> Problem statement
Each of the entries beneath this task should be written out exactly.
== Segment start ==
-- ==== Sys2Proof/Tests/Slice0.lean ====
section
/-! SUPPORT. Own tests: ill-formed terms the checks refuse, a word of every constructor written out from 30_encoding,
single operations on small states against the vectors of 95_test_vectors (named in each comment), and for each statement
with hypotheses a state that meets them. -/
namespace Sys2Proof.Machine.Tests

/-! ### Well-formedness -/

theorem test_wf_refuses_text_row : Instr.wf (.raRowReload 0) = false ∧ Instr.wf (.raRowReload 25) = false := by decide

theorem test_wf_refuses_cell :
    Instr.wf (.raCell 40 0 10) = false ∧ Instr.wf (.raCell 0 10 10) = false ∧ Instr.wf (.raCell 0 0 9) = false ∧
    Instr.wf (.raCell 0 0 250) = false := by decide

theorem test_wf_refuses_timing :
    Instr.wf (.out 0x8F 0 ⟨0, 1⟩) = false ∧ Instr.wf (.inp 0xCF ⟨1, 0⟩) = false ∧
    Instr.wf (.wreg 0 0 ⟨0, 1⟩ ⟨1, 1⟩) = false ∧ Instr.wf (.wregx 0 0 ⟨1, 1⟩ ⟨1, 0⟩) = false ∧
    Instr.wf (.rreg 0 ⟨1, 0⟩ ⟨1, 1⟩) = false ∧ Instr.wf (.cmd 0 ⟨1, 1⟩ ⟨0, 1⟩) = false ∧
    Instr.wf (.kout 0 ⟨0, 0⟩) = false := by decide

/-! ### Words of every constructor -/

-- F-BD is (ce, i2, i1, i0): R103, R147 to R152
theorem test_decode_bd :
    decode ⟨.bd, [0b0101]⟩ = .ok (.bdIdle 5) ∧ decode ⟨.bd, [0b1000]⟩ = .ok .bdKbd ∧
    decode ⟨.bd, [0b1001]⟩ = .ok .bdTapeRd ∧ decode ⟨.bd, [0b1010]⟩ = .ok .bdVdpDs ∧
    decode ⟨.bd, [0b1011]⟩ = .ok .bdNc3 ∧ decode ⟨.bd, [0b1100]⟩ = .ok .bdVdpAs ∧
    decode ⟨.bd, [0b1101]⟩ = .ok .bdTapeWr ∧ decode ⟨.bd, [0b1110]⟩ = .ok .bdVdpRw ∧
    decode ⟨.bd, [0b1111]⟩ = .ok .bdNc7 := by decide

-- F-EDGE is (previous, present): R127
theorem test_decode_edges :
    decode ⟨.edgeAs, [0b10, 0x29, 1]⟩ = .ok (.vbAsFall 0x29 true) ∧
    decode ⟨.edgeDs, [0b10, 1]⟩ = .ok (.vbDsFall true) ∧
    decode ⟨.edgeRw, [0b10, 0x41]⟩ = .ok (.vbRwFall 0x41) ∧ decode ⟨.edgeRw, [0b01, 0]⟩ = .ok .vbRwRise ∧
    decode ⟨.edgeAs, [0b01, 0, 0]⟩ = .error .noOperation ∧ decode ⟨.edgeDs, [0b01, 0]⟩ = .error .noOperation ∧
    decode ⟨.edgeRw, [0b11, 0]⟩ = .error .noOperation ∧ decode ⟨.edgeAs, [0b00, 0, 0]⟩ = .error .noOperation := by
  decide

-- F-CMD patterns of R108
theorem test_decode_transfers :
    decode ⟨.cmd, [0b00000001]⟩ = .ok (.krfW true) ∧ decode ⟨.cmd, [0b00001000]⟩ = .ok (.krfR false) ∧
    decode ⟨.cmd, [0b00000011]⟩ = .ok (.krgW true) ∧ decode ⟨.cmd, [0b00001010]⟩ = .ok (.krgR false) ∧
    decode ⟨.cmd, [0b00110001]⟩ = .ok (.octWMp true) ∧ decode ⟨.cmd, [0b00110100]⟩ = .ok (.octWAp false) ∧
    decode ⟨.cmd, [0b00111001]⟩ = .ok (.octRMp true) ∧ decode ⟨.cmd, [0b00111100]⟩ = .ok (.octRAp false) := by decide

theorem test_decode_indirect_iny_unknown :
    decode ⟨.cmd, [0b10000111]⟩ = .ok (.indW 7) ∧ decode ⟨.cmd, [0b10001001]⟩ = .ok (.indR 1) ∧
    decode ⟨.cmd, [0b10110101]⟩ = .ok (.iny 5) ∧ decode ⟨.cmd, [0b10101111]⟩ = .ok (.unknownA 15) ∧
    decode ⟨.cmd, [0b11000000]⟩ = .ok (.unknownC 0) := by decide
== Segment end ==
> Result
-- ==== Sys2Proof/Tests/Slice0.lean ====
section
/-! SUPPORT. Own tests: ill-formed terms the checks refuse, a word of every constructor written out from 30_encoding,
single operations on small states against the vectors of 95_test_vectors (named in each comment), and for each statement
with hypotheses a state that meets them. -/
namespace Sys2Proof.Machine.Tests

/-! ### Well-formedness -/

theorem test_wf_refuses_text_row : Instr.wf (.raRowReload 0) = false ∧ Instr.wf (.raRowReload 25) = false := by decide

theorem test_wf_refuses_cell :
    Instr.wf (.raCell 40 0 10) = false ∧ Instr.wf (.raCell 0 10 10) = false ∧ Instr.wf (.raCell 0 0 9) = false ∧
    Instr.wf (.raCell 0 0 250) = false := by decide

theorem test_wf_refuses_timing :
    Instr.wf (.out 0x8F 0 ⟨0, 1⟩) = false ∧ Instr.wf (.inp 0xCF ⟨1, 0⟩) = false ∧
    Instr.wf (.wreg 0 0 ⟨0, 1⟩ ⟨1, 1⟩) = false ∧ Instr.wf (.wregx 0 0 ⟨1, 1⟩ ⟨1, 0⟩) = false ∧
    Instr.wf (.rreg 0 ⟨1, 0⟩ ⟨1, 1⟩) = false ∧ Instr.wf (.cmd 0 ⟨1, 1⟩ ⟨0, 1⟩) = false ∧
    Instr.wf (.kout 0 ⟨0, 0⟩) = false := by decide

/-! ### Words of every constructor -/

-- F-BD is (ce, i2, i1, i0): R103, R147 to R152
theorem test_decode_bd :
    decode ⟨.bd, [0b0101]⟩ = .ok (.bdIdle 5) ∧ decode ⟨.bd, [0b1000]⟩ = .ok .bdKbd ∧
    decode ⟨.bd, [0b1001]⟩ = .ok .bdTapeRd ∧ decode ⟨.bd, [0b1010]⟩ = .ok .bdVdpDs ∧
    decode ⟨.bd, [0b1011]⟩ = .ok .bdNc3 ∧ decode ⟨.bd, [0b1100]⟩ = .ok .bdVdpAs ∧
    decode ⟨.bd, [0b1101]⟩ = .ok .bdTapeWr ∧ decode ⟨.bd, [0b1110]⟩ = .ok .bdVdpRw ∧
    decode ⟨.bd, [0b1111]⟩ = .ok .bdNc7 := by decide

-- F-EDGE is (previous, present): R127
theorem test_decode_edges :
    decode ⟨.edgeAs, [0b10, 0x29, 1]⟩ = .ok (.vbAsFall 0x29 true) ∧
    decode ⟨.edgeDs, [0b10, 1]⟩ = .ok (.vbDsFall true) ∧
    decode ⟨.edgeRw, [0b10, 0x41]⟩ = .ok (.vbRwFall 0x41) ∧ decode ⟨.edgeRw, [0b01, 0]⟩ = .ok .vbRwRise ∧
    decode ⟨.edgeAs, [0b01, 0, 0]⟩ = .error .noOperation ∧ decode ⟨.edgeDs, [0b01, 0]⟩ = .error .noOperation ∧
    decode ⟨.edgeRw, [0b11, 0]⟩ = .error .noOperation ∧ decode ⟨.edgeAs, [0b00, 0, 0]⟩ = .error .noOperation := by
  decide

-- F-CMD patterns of R108
theorem test_decode_transfers :
    decode ⟨.cmd, [0b00000001]⟩ = .ok (.krfW true) ∧ decode ⟨.cmd, [0b00001000]⟩ = .ok (.krfR false) ∧
    decode ⟨.cmd, [0b00000011]⟩ = .ok (.krgW true) ∧ decode ⟨.cmd, [0b00001010]⟩ = .ok (.krgR false) ∧
    decode ⟨.cmd, [0b00110001]⟩ = .ok (.octWMp true) ∧ decode ⟨.cmd, [0b00110100]⟩ = .ok (.octWAp false) ∧
    decode ⟨.cmd, [0b00111001]⟩ = .ok (.octRMp true) ∧ decode ⟨.cmd, [0b00111100]⟩ = .ok (.octRAp false) := by decide

theorem test_decode_indirect_iny_unknown :
    decode ⟨.cmd, [0b10000111]⟩ = .ok (.indW 7) ∧ decode ⟨.cmd, [0b10001001]⟩ = .ok (.indR 1) ∧
    decode ⟨.cmd, [0b10110101]⟩ = .ok (.iny 5) ∧ decode ⟨.cmd, [0b10101111]⟩ = .ok (.unknownA 15) ∧
    decode ⟨.cmd, [0b11000000]⟩ = .ok (.unknownC 0) := by decide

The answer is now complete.